I really like the color if that gel stain i bought as well, but that will be for another project later.


----------



## GHOSTNOTES (Jan 7, 2015)

I also came across this...

http://www.finewoodworking.com/toolguide/articles/selecting-a-finish.aspx

Very good read. So is lacquer compatable with dye stains?


----------



## Steve Neul (Sep 2, 2011)

If it were me I would mix the transtint with alcohol a slightly thin and spray a wet uniform coat. Then if the color is too light spray another coat on. The dye looks like nothing on raw wood so be sure to put some clear on it to see if you have the color right.


----------



## RandyReed (Jul 30, 2014)

GHOSTNOTES said:


> Ok, back off of hitch.
> 
> I have the spray gun with a 1.8 needle,transtint dye mahogany red.
> I want to try a practice piece from start to finish what else will i need. And please don't skimp on details like what i should do between dye coats finish coats or anything else. I'm sure i will ask in detail even though it is probably obvious, I just want to get it right the first time.
> ...


First off, the 1.8 needle may be too big for what your gonna be using. Its more for thicker material like water based paints, etc. So first you will need to turn in the fluid knob clockwise all the way in until you feel it get snug....do not over tighten.....then back it out counter clock wise 2 turns and start there for spraying the dye stain. Try spraying it on a piece of card board or some scrap wood to see if you can get an even coat going. If its too heavy, turn the knob in, if its not enough, turn it out 1 turn. You will also need to adjust the air on the gun to make sure its breaking up the dye. Thats gonna depend on what type of gun you have. Guessing, I would start at 40 pounds of air and adjust acordingly.

After you have your technique down, spray an even coat of dye stain on your sample wood. Let it dry. Then spray your lacquer topcoat. let it get "tacky to touch", then apply another coat. Let it dry, then scuff sand with 320 grit paper. Blow of sanding dust, then apply another coat, scuff sand with 240 grit, blow of dust, then apply final topcoat and see how you like it.

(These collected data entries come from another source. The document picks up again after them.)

-- ==== Sys2Proof/Tests/Slice0.lean ====
section
/-! SUPPORT. The model's own tests. Expected values are from the encoding tables of 30_encoding.md, the
worked vectors of 95_test_vectors.md, or computed by hand from the cited rule. The `witness_…` theorems
show, for each statement with hypotheses, concrete states and operands that meet them. -/

namespace Sys2Proof.Tests

open Sys2Proof Sys2Proof.Machine

/-! ### Helpers -/

/-- The cells of bytes at consecutive addresses. -/
def cells : Nat → List Byte → Memory
  | _, [] => []
  | a, b :: bs => (a, b) :: cells (a + 1) bs

/-- The twelve address bytes of a frame. -/
def addrs : List Byte := List.replicate 12 0x11#8

/-- An idle block with MAX_FRAME_LEN = 64, VLAN_MAX_DEPTH = 2 and a loaded frame. -/
def loaded (bs : List Byte) : State :=
  { State.resetWith ⟨2#16, 64#16⟩ .reference with
    frameBuf := cells 0 bs
    frameLen := half bs.length }

/-- A block in a parse of a frame, at a STATE code, a cursor and a tag count. -/
def parsing (code : BitVec 4) (off count : Nat) (bs : List Byte) : State :=
  { loaded bs with
    state := code
    lenL := half bs.length
    off := half off
    status := Status.started
    addrViews := ⟨0#8, 6#8, 6#8, 6#8⟩
    vlanInfo := ⟨half count, half (4 * count)⟩ }

/-- A block at DISPATCH with a code and a mode; the payload is at 14. -/
def dispatching (code : Half) (m : ParseMode) : State :=
  { parsing 0x5#4 14 0 (addrs ++ [0x08#8, 0x06#8, 0x00#8, 0x00#8]) with
    code := code
    modeL := m
    etherType := ⟨code, 12#16⟩
    payload := ⟨14#16, 2#16⟩ }

/-- A block in DS_WAIT whose whole buffer, from address 0, is handed off. -/
def waiting (c : DsClass) (bs : List Byte) : State :=
  { loaded bs with
    state := 0x6#4
    lenL := half bs.length
    status := ⟨true, false, .arp, 0#4, false⟩
    ds := ⟨true, c, 0#16, half bs.length, false, 0#4⟩ }

/-- The same with the answer delivered. -/
def answered (resp : BitVec 4) : State :=
  { waiting .arp [] with ds := ⟨true, .arp, 14#16, 2#16, true, resp⟩ }

/-- An outcome is a next state that satisfies `p`. -/
def goesTo (o : Result) (p : State → Bool) : Bool :=
  match o with
  | .next t => p t
  | .fault _ => false
  | .refused _ => false

/-- An outcome is a refusal for the reason `r`. -/
def refuses (o : Result) (r : Refusal) : Bool :=
  match o with
  | .next _ => false
  | .fault _ => false
  | .refused q => q = r

/-- An ARP body: hw_fmt 1, the given proto_fmt, lengths 6 and 4, op 1, and `n` zero body bytes. -/
def arpBytes (protoHi protoLo : Byte) (n : Nat) : List Byte :=
  [0x00#8, 0x01#8, protoHi, protoLo, 0x06#8, 0x04#8, 0x00#8, 0x01#8] ++ List.replicate n 0x00#8

/-- An IPv4 header: its first byte, 19 zero bytes, and the bytes behind them. -/
def ipBytes (first : Byte) (rest : List Byte) : List Byte :=
  first :: (List.replicate 19 0x00#8 ++ rest)

/-- One 802.1Q tag and an unknown EtherType. -/
def taggedFrame : List Byte :=
  addrs ++ [0x81#8, 0x00#8, 0xA0#8, 0x05#8, 0x12#8, 0x34#8]

/-! ### WellFormed: one ill-formed term for each check -/

/-- R108: the codes of the three exact rows are no ETYPE_OTHER. -/
theorem test_wf_refuses_etypeOther : (Instr.etypeOther 0x8100#16).wf = false ∧
    (Instr.etypeOther 0x0806#16).wf = false ∧ (Instr.etypeOther 0x0800#16).wf = false ∧
    (Instr.etypeOther 0x88A8#16).wf = true := by decide

/-- R111: 0x0800 is no ARP_BODY_OTHER. -/
theorem test_wf_refuses_arpBodyOther : (Instr.arpBodyOther 0x0800#16).wf = false ∧
    (Instr.arpBodyOther 0x0806#16).wf = true := by decide

/-- R114: option number 0 is no OPT_TLV. -/
theorem test_wf_refuses_optTlv : (Instr.optTlv 1#1 3#2 0#5).wf = false ∧
    (Instr.optTlv 0#1 0#2 1#5).wf = true := by decide

/-! ### Decode: every constructor, by words written out from 30_encoding.md -/

/-- R108. -/
theorem test_decode_etherType :
    decodeIn .etherType 0b1000000100000000#32 = .ok .vlanTpid ∧
    decodeIn .etherType 0b0000100000000110#32 = .ok .etypeArp ∧
    decodeIn .etherType 0b0000100000000000#32 = .ok .etypeIpv4 ∧
    decodeIn .etherType 0b1000011011011101#32 = .ok (.etypeOther 0x86DD#16) ∧
    decodeIn .etherType 0b0000000000000000#32 = .ok (.etypeOther 0#16) := by decide

/-- R112, R118. -/
theorem test_decode_stateCode :
    decodeIn .stateCode 0b0000#32 = .ok .idle ∧
    decodeIn .stateCode 0b0001#32 = .ok .ethAddr ∧
    decodeIn .stateCode 0b0010#32 = .ok .tagPeek ∧
    decodeIn .stateCode 0b0011#32 = .ok .tagRead ∧
    decodeIn .stateCode 0b0100#32 = .ok .etypeLatch ∧
    decodeIn .stateCode 0b0101#32 = .ok .dispatch ∧
    decodeIn .stateCode 0b0110#32 = .ok .dsWait ∧
    decodeIn .stateCode 0b0111#32 = .reject (.reservedState 7#4) := by decide

/-- R115: bit 0 START, bits 2:1 MODE, bits 31:3 ignored. -/
theorem test_decode_ctrlWord :
    decodeIn .ctrlWord 0b110#32 = .ok (.setMode 3#2) ∧
    decodeIn .ctrlWord 0b001#32 = .ok .startAuto ∧
    decodeIn .ctrlWord 0b011#32 = .ok .startExpectArp ∧
    decodeIn .ctrlWord 0b101#32 = .ok .startExpectIpv4 ∧
    decodeIn .ctrlWord 0b111#32 = .ok .startReserved ∧
    decodeIn .ctrlWord 0b11111111111111111111111111111011#32 = .ok .startExpectArp := by decide

/-- R117. -/
theorem test_decode_dsClass :
    decodeIn .dsClass 0b0#32 = .ok .arpDecode ∧ decodeIn .dsClass 0b1#32 = .ok .ipv4Decode ∧
    decodeIn .dsClass 0b10#32 = .reject (.tooWide .dsClass 2#32) := by decide

/-- R111. -/
theorem test_decode_arpProto :
    decodeIn .arpProto 0b0000100000000000#32 = .ok .arpBodyIpv4 ∧
    decodeIn .arpProto 0b1000011011011101#32 = .ok (.arpBodyOther 0x86DD#16) := by decide

/-- R114: bit 7 copy, bits 6:5 class, bits 4:0 number; the decision is on bits 4:0 alone. -/
theorem test_decode_optType :
    decodeIn .optType 0b00000000#32 = .ok (.optEol 0#1 0#2) ∧
    decodeIn .optType 0b10100000#32 = .ok (.optEol 1#1 1#2) ∧
    decodeIn .optType 0b10000010#32 = .ok (.optTlv 1#1 0#2 2#5) ∧
    decodeIn .optType 0b01000001#32 = .ok (.optTlv 0#1 2#2 1#5) := by decide

/-- Bare table words (log 3): a 16-bit word is an EtherType, a byte a STATE code where it is one. -/
theorem test_decode_tableWord : decodeTableWord 16 0x0806 = some .etypeArp ∧
    decodeTableWord 8 3 = some .tagRead ∧ decodeTableWord 8 0x82 = some (.optTlv 1#1 0#2 2#5) ∧
    decodeTableWord 32 5 = some .startExpectIpv4 ∧ decodeTableWord 8 7 = some .startReserved := by
  decide

/-- The first step after reset runs the placed instruction: VLAN_TPID answers VLAN. -/
theorem test_placed_vlanTpid : goesTo (step (State.reset.withFetchWord 16 0x8100))
    (fun t => t.units.cls = .vlan && t.moves = []) = true := by decide

/-- The first step after reset runs the placed instruction: ETYPE_LATCH goes to DISPATCH. -/
theorem test_placed_etypeLatch : goesTo (step (State.reset.withFetchWord 8 4))
    (fun t => t.state = 0x5#4) = true := by decide

/-! ### One step of each instruction -/

/-- R140. -/
theorem test_classifier : goesTo (exec .vlanTpid State.reset) (fun t => t.units.cls = .vlan) = true ∧
    goesTo (exec .etypeArp State.reset) (fun t => t.units.cls = .arp) = true ∧
    goesTo (exec .etypeIpv4 State.reset) (fun t => t.units.cls = .ipv4) = true ∧
    goesTo (exec (.etypeOther 0x88A8#16) State.reset) (fun t => t.units.cls = .other) = true := by
  decide

/-- R151 at the boundary LEN = 12. -/
theorem test_ethAddr : goesTo (exec .ethAddr (parsing 0x1#4 0 0 addrs))
    (fun t => t.off = 12#16 && t.state = 0x2#4 && t.readReg .addrViews = 0x06060600#32) = true := by
  decide

/-- R151, R244: LEN = 11 ends the parse with TOO_SHORT; STATUS reads 0x12. -/
theorem test_ethAddr_short : goesTo (exec .ethAddr (parsing 0x1#4 0 0 addrs.tail))
    (fun t => t.state = 0x0#4 && t.readReg .status = 0x00000012#32) = true := by decide

/-- R162: the tag code at 12 leads to TAG_READ, and OFF stays. -/
theorem test_tagPeek : goesTo (exec .tagPeek (parsing 0x2#4 12 0 taggedFrame))
    (fun t => t.code = 0x8100#16 && t.state = 0x3#4 && t.off = 12#16) = true := by decide

/-- R162: the code at 16 is no tag and leads to ETYPE_LATCH. -/
theorem test_tagPeek_other : goesTo (exec .tagPeek (parsing 0x2#4 16 1 taggedFrame))
    (fun t => t.code = 0x1234#16 && t.state = 0x4#4 && t.off = 16#16) = true := by decide

/-- R164: the tag control field 0xA005 is appended. -/
theorem test_tagRead : goesTo (exec .tagRead (parsing 0x3#4 12 0 taggedFrame))
    (fun t => t.readReg (.vlanTag 0) = 0x0000A005#32 && t.readReg .vlanInfo = 0x00040001#32 &&
      t.off = 16#16 && t.state = 0x2#4) = true := by decide

/-- R164: the accumulator of two is full. -/
theorem test_tagRead_overflow : goesTo (exec .tagRead (parsing 0x3#4 12 2 taggedFrame))
    (fun t => t.readReg .status = 0x00000062#32 && t.vlanTag = []) = true := by decide

/-- R238: EtherType at 12, payload at 14 with two bytes. -/
theorem test_etypeLatch : goesTo (exec .etypeLatch
    { parsing 0x4#4 12 0 (addrs ++ [0x12#8, 0x34#8, 0x00#8, 0x00#8]) with code := 0x1234#16 })
    (fun t => t.readReg .etherType = 0x000C1234#32 && t.readReg .payload = 0x0002000E#32 &&
      t.off = 14#16) = true := by decide

/-- R240: AUTO with an unknown code ends the parse, STATUS 0x0E. -/
theorem test_dispatch_unknown : goesTo (exec .dispatch (dispatching 0x1234#16 .auto))
    (fun t => t.readReg .status = 0x0000000E#32 && t.state = 0x0#4) = true := by decide

/-- R240: EXPECT_ARP with an IPv4 code is NOT_ARP, and the class is reported: STATUS 0x4A. -/
theorem test_dispatch_notArp : goesTo (exec .dispatch (dispatching 0x0800#16 .expectArp))
    (fun t => t.readReg .status = 0x0000004A#32 && t.ds.req = false) = true := by decide

/-- R243: an answer 2 is propagated with ERR_DS = 1. -/
theorem test_dsWait : goesTo (exec .dsWait (answered 2#4))
    (fun t => t.readReg .status = 0x00000126#32 && t.ds.req = false && t.ds.resp = 2#4) = true := by
  decide

/-- R115: MODE <- 2, CTRL reads 4. -/
theorem test_setMode : goesTo (exec (.setMode 2#2) State.reset)
    (fun t => t.readReg .ctrl = 0x00000004#32 && t.state = 0x0#4) = true := by decide

/-- R230: an accepted START leaves STATUS = 1. -/
theorem test_startAuto : goesTo (exec .startAuto (loaded taggedFrame))
    (fun t => t.readReg .status = 0x00000001#32 && t.lenL = 18#16 && t.state = 0x1#4) = true := by
  decide

/-- R230. -/
theorem test_startExpect :
    goesTo (exec .startExpectArp (loaded taggedFrame)) (fun t => t.modeL = .expectArp) = true ∧
    goesTo (exec .startExpectIpv4 (loaded taggedFrame)) (fun t => t.modeL = .expectIpv4) = true := by
  decide

/-- R87: the length does not fit. -/
theorem test_startAuto_tooLong : refuses (exec .startAuto { loaded [] with frameLen := 65#16 })
    .startTooLong = true := by decide

/-- R231: MODE <- 3 and no parse. -/
theorem test_startReserved : goesTo (exec .startReserved (loaded taggedFrame))
    (fun t => t.readReg .ctrl = 0x00000006#32 && t.state = 0x0#4) = true := by decide

/-- R180, R190: an ARP body for IPv4 of 28 bytes at 0. -/
theorem test_arpDecode : goesTo (exec .arpDecode (waiting .arp (arpBytes 0x08#8 0x00#8 20)))
    (fun t => t.ds.resp = 0#4 && t.ds.ack && t.readReg .arpFmt = 0x08000001#32 &&
      t.readReg .arpLenOp = 0x00010406#32 && t.readReg .arpTpa = 0x00040018#32) = true := by decide

/-- R180, R182: a body of other widths needs 32 bytes. -/
theorem test_arpDecode_short : goesTo (exec .arpDecode (waiting .arp (arpBytes 0x86#8 0xDD#8 23)))
    (fun t => t.ds.resp = 1#4 && t.ds.ack && t.readReg .arpFmt = 0x00000000#32) = true := by decide

/-- R203, R215: version 4, ihl 5. -/
theorem test_ipv4Decode : goesTo (exec .ipv4Decode (waiting .ipv4 (ipBytes 0x45#8 [])))
    (fun t => t.ds.resp = 0#4 && t.readReg .ipVerIhl = 0x00000045#32 &&
      t.readReg .ipDst = 0x00040010#32 && t.readReg .ipOptInfo = 0x00140000#32) = true := by decide

/-- R208, R209, R216: one option of length 3, then EOL. -/
theorem test_ipv4Decode_option : goesTo
    (exec .ipv4Decode (waiting .ipv4 (ipBytes 0x46#8 [0x82#8, 0x03#8, 0xFF#8, 0x00#8])))
    (fun t => t.ds.resp = 0#4 && t.readReg .ipOptInfo = 0x00140401#32 &&
      t.readReg (.ipOpt 0) = 0x00160382#32) = true := by decide

/-- R182. -/
theorem test_arpBody :
    goesTo (exec .arpBodyIpv4 State.reset) (fun t => t.units.widths = ⟨6, 4⟩) = true ∧
    goesTo (exec (.arpBodyOther 0x86DD#16) State.reset) (fun t => t.units.widths = ⟨6, 6⟩) = true := by
  decide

If you can use a high build sealer, you could apply your dye stain, let dry. Apply high build sealer over the dye and let dry, then scuff sand with 320 grit. Apply sealer, let dry, scuff sand with 240 grit. Then apply lacquer and view.

Im not sure if that red mahogany will be a close match to you are looking for, but we will see after you try your sample. You may have to obtain more transtint dyes in different colors to get you there. If your not happy with the final samples, I may can suggest some dye formulas to get you close to what you want.......but lets see how this turns out.

Most trans tint dye formulas I have use water instead of solvents. I also have a trans tint formula color close to the drum you pictured. If your piece was made with tiger stripped maple, it would look almost like it.


----------



## GHOSTNOTES (Jan 7, 2015)

I will try both.

Having said that what do you recomend as far as lacquer and also for the high build when i try that?

Thanks!!!!!


----------



## GHOSTNOTES (Jan 7, 2015)

I think i might have answered my own question and want to run it by you. Mainly the type but not the brand...

I'm thinking of a good high quality Pre-Cat spray on type for the lacquer...Thoughts??

Still investigating the high build approach.


----------



## RandyReed (Jul 30, 2014)

GHOSTNOTES said:


> I will try both.
> 
> Having said that what do you recomend as far as lacquer and also for the high build when i try that?
> 
> Thanks!!!!!


As far as lacquer, I would apply something in the satin range. Deft can be found at Lowes and is pretty good stuff. I think their brushing lacquer can also be spray applied. 

For a high build sealer, I would again look into "Deft" at Lowes. 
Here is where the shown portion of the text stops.